Weeks and days use a slightly different approach. Weeks are special because they don't fit evenly into months, years or anything bigger. They only fit evenly into days.
The way to count weeks is to truncate the start and end timestamps to the first day of the week, then subtract days. That will give us an integer that's a multiple of 7. Note that the 'first day of the week' is not uniform across databases. Postgres uses Monday.

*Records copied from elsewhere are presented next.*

-- ==== Sys2Proof/Machine/LocalPortOps.lean ====
section
/-! DEFINITION. The registers of the local port as they read (11_formats, R188), the snapshot buffers (R173), and the port's own
commands: EVENTS_CLEAR, MASK_WRITE, VIEWSEL_WRITE, OFFSET_WRITE, REGISTER_WRITE, SNAPSHOT_READ, VIEWDATA_READ and
LAMP_BLINK_TOGGLE. -/

namespace Sys2Proof.Machine

/-! ## Codes -/

/-- A byte of a value. -/
def byteOf (v : Nat) : Byte := BitVec.ofNat 8 v

/-- A two-byte number, its most significant byte first (11_formats). -/
def twoBytes (v : Nat) : List Byte := [byteOf (v / 256), byteOf v]

/-- A bit of a given weight. -/
def bit (c : Bool) (weight : Nat) : Nat := if c then weight else 0

/-- Start states (11_formats, STATUS 0x00). -/
def startCode : StartState → Nat
  | .unseated => 0
  | .settling => 1
  | .loading => 2
  | .relearn => 3
  | .done => 4

/-- Waiting reasons (STATUS 0x01). -/
def reasonCode : WaitReason → Nat
  | .none => 0
  | .feed => 1
  | .line => 2
  | .denied => 3
  | .busy => 4
  | .noRoom => 5

/-- Engine states (STATUS 0x01). -/
def engineCode : Engine → Nat
  | .none => 0
  | .waiting => 1
  | .bidding => 2
  | .backoff => 3
  | .powering => 4
  | .bringup => 5
  | .admitted _ => 6
  | .retiring _ => 7
  | .discharging => 8
  | .cooldown => 9
  | .released => 10
  | .stopped => 11

/-- The substate of ADMITTED, 0 outside it (STATUS 0x02). -/
def admittedCode : Engine → Nat
  | .admitted .upgradeBid => 1
  | .admitted .shedding => 2
  | _ => 0

/-- The substate of RETIRING, 0 outside it (STATUS 0x02). -/
def retiringCode : Engine → Nat
  | .retiring .held => 1
  | .retiring .draining => 2
  | .retiring .teardown => 3
  | _ => 0

/-- Discharge exits (STATUS 0x02). -/
def exitCode : DischargeExit → Nat
  | .none => 0
  | .waiting => 1
  | .cooldown => 2
  | .released => 3
  | .stopped => 4

/-- The announced phase in its frame code; 7 while silent (STATUS 0x03). -/
def announcedCode (s : State) : Nat :=
  match announcedPhase s with
  | some p => (phaseCode p).toNat
  | none => 7

/-- Path states (STATUS 0x04). -/
def pathCode : PathState → Nat
  | .opened => 0
  | .precharge => 1
  | .closing => 2
  | .closed => 3
  | .tripped => 4

/-- Retire sources (STATUS 0x04). -/
def sourceCode : RetireSource → Nat
  | .none => 0
  | .latch => 1
  | .command => 2

/-- Program states (STATUS 0x05). -/
def programCode : ProgramState → Nat
  | .off => 0
  | .forward => 1
  | .up => 2
  | .teardown => 3

/-- The substate of a forward run, 0 outside FORWARD (STATUS 0x05). -/
def forwardCode (bp : BringUp) : Nat :=
  match bp.prog, bp.sub with
  | .forward, .condition => 1
  | .forward, .dwell => 2
  | _, _ => 0

/-- Line statuses (STATUS 0x08). -/
def lineCode : LineStatus → Nat
  | .idle => 0
  | .busy => 1
  | .stuck => 2

/-- Fault causes (R188). -/
def causeCode : FaultCause → Nat
  | .none => 0
  | .prechargeTimeout => 1
  | .closeFail => 2
  | .trip => 3
  | .bringupTimeout => 4
  | .feedUv => 5
  | .feedOv => 6
  | .retryExhausted => 7
  | .forcedOff => 8
  | .slotClash => 9
  | .gaParity => 10
  | .profileBad => 11

/-- Load subcauses (R188). -/
def loadSubCode : LoadSubcause → Nat
  | .none => 0
  | .noResponse => 1
  | .format => 2
  | .version => 3
  | .checksum => 4
  | .steps => 5

/-- The subcause byte: the counted fault of RETRY_EXHAUSTED, the load subcause of PROFILE_BAD, else 0 (R188). -/
def subcauseCode (s : State) : Nat :=
  match s.ae.cause, s.ae.subcause with
  | .retryExhausted, some c => causeCode (causeOf c)
  | .profileBad, _ => loadSubCode s.sc.loadSub
  | _, _ => 0

/-- Feed states (11_formats, FEEDS). -/
def feedCode : FeedState → Nat
  | .absent => 0
  | .low => 1
  | .good => 2
  | .high => 3

/-- Command results (R188). -/
def resultCode : CmdResult → Nat
  | .none => 0
  | .accepted => 1
  | .refusedState => 2
  | .refusedSource => 3
  | .unknown => 4

/-! ## The fields as they read -/

/-- The nine bytes of STATUS (11_formats). -/
def statusBytes (s : State) : List Byte :=
  [ byteOf (startCode s.sc.start * 32 + (match s.sc.slot with | some sl => sl.val | none => 0)),
    byteOf (bit s.sc.slot.isSome 128 + reasonCode s.ae.reason * 16 + engineCode s.ae.engine),
    byteOf (admittedCode s.ae.engine * 64 + retiringCode s.ae.engine * 16 + exitCode s.ae.exit * 2 + bit s.ae.bringupFault 1),
    byteOf (announcedCode s * 32 + bit (bidOpen s) 16 + bit s.rc.handoverReq 8 + bit s.ae.carrying 4
      + bit s.ae.profFullPending 2 + bit s.ae.excursion 1),
    byteOf (pathCode s.pp.path * 32 + bit s.pp.foldback 16 + bit s.pp.discharged 8 + sourceCode s.ae.source * 2
      + bit s.rc.latchOpen 1),
    byteOf (programCode s.bp.prog * 64 + forwardCode s.bp * 16 + s.bp.pointer % 16),
    byteOf (s.held.rails.toNat * 16 + s.held.lanes.toNat * 4 + bit s.held.clk 2 + bit s.held.payRst 1),
    byteOf (bit s.held.profFull 128 + bit s.held.drain 64 + bit s.held.takeover 32
      + bit (decide (s.bp.prog = .forward) && s.bp.reconcile) 16 + bit (mainClosed s) 8),
    byteOf (lineCode s.sli.line * 64 + bit s.sli.impaired 32 + bit (capacityMismatch s) 16 + bit (mateMismatch s) 8
      + s.sli.queue.length % 8) ]

/-- Feed bytes: the state in bits 15..14, the latest sample in bits 9..0 (11_formats, FEEDS). -/
def feedBytes (f : Feed) : List Byte := twoBytes (feedCode f.state * 16384 + f.sample)

/-- The five bytes of FEEDS (11_formats, R54). -/
def feedsBytes (fs : FeedSupervisor) : List Byte :=
  byteOf (bit (singleFeed fs) 128 + bit fs.uv 64 + bit (overvoltage fs) 32 + bit (feedsFit fs) 16)
    :: (feedBytes fs.a ++ feedBytes fs.b)

/-- The thirteen bytes of a present view record (11_formats, VIEWDATA). -/
def entryBytes (e : Entry) : List Byte :=
  [ byteOf (128 + e.rank),
    byteOf ((phaseCode e.phase).toNat * 32 + bit (levelIsFull e.profile) 16 + bit e.bidOpen 8 + bit e.carrying 4
      + bit e.handoverReq 2 + bit e.stale 1) ]
    ++ twoBytes e.claim.val ++ twoBytes e.amount.val ++ twoBytes (bit e.capValid 32768 + e.capacity.val)
    ++ [byteOf (match e.mate with | some m => 128 + m.val | none => 0)]
    ++ twoBytes (match e.bid with | some b => 32768 + b.val | none => 0)
    ++ twoBytes e.age

/-- The entry that VIEWSEL names: none for a slot without an entry, the own slot, a value above 31 or a closed view (R174). -/
def selectedEntry (s : State) : Option Entry :=
  if h : s.lpi.viewSel.toNat < 32 then
    if s.sv.opened && decide (s.sc.slot ≠ some ⟨s.lpi.viewSel.toNat, h⟩) then lookup s.sv.table ⟨s.lpi.viewSel.toNat, h⟩
    else none
  else none

/-- The thirteen bytes of VIEWDATA (R174). -/
def viewBytes (s : State) : List Byte :=
  match selectedEntry s with
  | some e => entryBytes e
  | none => List.replicate 13 0

/-- A multi-byte field as the owning block holds it now (R173, 11_formats). A closed view reads CEFF and LC as 0 (R188). -/
def fieldBytes (f : PortField) (s : State) : List Byte :=
  match f with
  | .status => statusBytes s
  | .fault => [byteOf (causeCode s.ae.cause), byteOf (subcauseCode s), byteOf s.bp.timedOut]
  | .claim => twoBytes (bit (levelIsFull s.ae.profile) 32768 + ownClaim s)
  | .ceff => twoBytes (if s.sv.opened then ownCEff s else 0)
  | .lc => twoBytes (if s.sv.opened then committedLoad s.sv.table else 0)
  | .vf => twoBytes s.fs.vF
  | .vmin8 => twoBytes (vMin8 s)
  | .vbulk => twoBytes s.pp.vBulk
  | .iload => twoBytes s.pp.iLoad
  | .feeds => feedsBytes s.fs
  | .events => [s.lpi.flags.extractLsb' 0 8, s.lpi.flags.extractLsb' 8 8]
  | .mask => [s.lpi.mask.extractLsb' 0 8, s.lpi.mask.extractLsb' 8 8]
  | .cmdstat => [s.lpi.lastCmd, byteOf (resultCode s.lpi.result)]
  | .viewdata => viewBytes s

/-! ## Offsets -/

/-- The multi-byte fields, each with its first offset and its width (11_formats). -/
def portMap : List (PortField × Nat × Nat) :=
  [(.status, 0x00, 9), (.fault, 0x09, 3), (.claim, 0x0C, 2), (.ceff, 0x0E, 2), (.lc, 0x10, 2), (.vf, 0x12, 2),
   (.vmin8, 0x14, 2), (.vbulk, 0x16, 2), (.iload, 0x18, 2), (.feeds, 0x1A, 5), (.events, 0x20, 2), (.mask, 0x22, 2),
   (.cmdstat, 0x25, 2), (.viewdata, 0x28, 13)]

/-- The field an offset lies in, and the index of its byte there. -/
def placeOf (o : Byte) : Option (PortField × Nat) :=
  match portMap.find? (fun r => decide (r.2.1 ≤ o.toNat ∧ o.toNat < r.2.1 + r.2.2)) with
  | some (f, first, _) => some (f, o.toNat - first)
  | none => none

/-- A byte read outside the multi-byte fields: RETRIES, VIEWSEL, and 0 at CMD and at an offset that no register occupies (R172). -/
def singleByte (o : Byte) (s : State) : Byte :=
  if o = 0x1F then byteOf (retryLimit s * 16 + s.ae.retryCount) else if o = 0x27 then s.lpi.viewSel else 0

/-- The snapshot buffers with a field's loaded (R173). -/
def loadBuffer (f : PortField) (bytes : List Byte) (bs : List Snapshot) : List Snapshot :=
  { field := f, bytes := bytes } :: bs.filter (fun b => decide (b.field ≠ f))

/-- A byte of a field's buffer; a buffer never loaded is 0 (R183). -/
def bufferByte (f : PortField) (i : Nat) (bs : List Snapshot) : Byte :=
  match bs.find? (fun b => decide (b.field = f)) with
  | some b => b.bytes.getD i 0
  | none => 0

/-- The buffers after a read at an offset: a field's first byte loads its buffer (R173). -/
def buffersAfter (o : Byte) (s : State) : List Snapshot :=
  match placeOf o with
  | some (f, 0) => loadBuffer f (fieldBytes f s) s.lpi.buffers
  | _ => s.lpi.buffers

/-- The byte that a read at an offset returns: of a multi-byte field, always from its buffer (R172, R173). -/
def byteRead (o : Byte) (s : State) : Byte :=
  match placeOf o with
  | some (f, i) => bufferByte f i (buffersAfter o s)
  | none => singleByte o s

/-- A data byte read at an offset; the offset advances by 1, from 0xFF to 0x00 (R172). -/
def portRead (o : Byte) (s : State) : State :=
  { s with lpi := { s.lpi with buffers := buffersAfter o s, readByte := byteRead o s, offset := o + 1, transaction := .reading } }

/-! ## The commands -/

/-- The port after a byte written at an offset: the offset has advanced, in a write transaction (R172). -/
def written (o : Byte) (lpi : LocalPort) : LocalPort := { lpi with offset := o + 1, transaction := .writing }

/-- The offset of a byte of EVENTS, and of MASK two above it (11_formats). -/
def eventsOffset (high : Bool) : Byte := if high then 0x21 else 0x20

/-- EVENTS_CLEAR (R176). -/
def execEventsClear (high : Bool) (value : PortByte) (s : State) : Host.Outcome State Fault Refusal :=
  .next
    (writeByte value (eventsOffset high)
      (fun s => { s with lpi := { written (eventsOffset high) s.lpi with flags := flagsCleared s.lpi.flags high value.value } }) s)

/-- MASK_WRITE (R177). -/
def execMaskWrite (high : Bool) (value : PortByte) (s : State) : Host.Outcome State Fault Refusal :=
  .next
    (writeByte value (eventsOffset high + 2)
      (fun s => { s with lpi := { written (eventsOffset high + 2) s.lpi with mask := maskWritten s.lpi.mask high value.value } }) s)

/-- VIEWSEL_WRITE (R174): the buffer is not reloaded. -/
def execViewselWrite (value : PortByte) (s : State) : Host.Outcome State Fault Refusal :=
  .next (writeByte value 0x27 (fun s => { s with lpi := { written 0x27 s.lpi with viewSel := value.value } }) s)

/-- OFFSET_WRITE (R172): a write transaction begins, and its offset byte sets the current offset. -/
def execOffsetWrite (offset : Byte) (s : State) : Host.Outcome State Fault Refusal :=
  .next { s with lpi := { s.lpi with offset := offset, transaction := .writing } }

/-- REGISTER_WRITE (R172): acknowledged and discarded; the offset advances. -/
def execRegisterWrite (offset : Byte) (value : PortByte) (s : State) : Host.Outcome State Fault Refusal :=
  if offsetIsDiscarding offset then .next (writeByte value offset (fun s => { s with lpi := written offset s.lpi }) s)
  else .refused .illFormed

/-- SNAPSHOT_READ (R172, R173): with no offset byte before it, at the current offset. -/
def execSnapshotRead (offset : Option Byte) (s : State) : Host.Outcome State Fault Refusal :=
  .next (portRead (offset.getD s.lpi.offset) s)

/-- VIEWDATA_READ (R174): the read of VIEWDATA's first byte. -/
def execViewdataRead (s : State) : Host.Outcome State Fault Refusal := .next (portRead 0x28 s)

/-- LAMP_BLINK_TOGGLE (R182): the end of a half-period; a steady or dark pattern has none. -/
def execLampBlinkToggle (s : State) : Host.Outcome State Fault Refusal :=
  .next
    (if running s.lpi.lampTimer then
      { s with lpi := { s.lpi with lampLit := !s.lpi.lampLit, lampTimer := halfPeriod (lampPattern s) } }
    else s)

end Sys2Proof.Machine
end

RETURN DATE_PART('day', (DATE_TRUNC('week', end_t) - DATE_TRUNC('week', start_t)) / 7);
Subtracting the days returns an interval
, so we use DATE_PART
to get an integer number of days. Since this is always divisible by 7, we now have our number of weeks.
Days is computed the same way, without dividing by 7. Instead of the start of the week we truncate to the beginning of the day to ensure the interval is an exact number of days.
Hours, minutes, and seconds are built out just like months and quarters.
hours = days * 24 + (DATE_PART('hour', end_t) - DATE_PART('hour', start_t));
We extract the hour as an integer (0-23) for each timestamp, subtract from each other, and multiply by the days expressed as hours.
Minutes is the same calculation, but it uses hours * 60
since we already have it.
Seconds is also the same, using minutes * 60
.
If you need to handle milliseconds or below it's easy to extend the code. I stopped at seconds.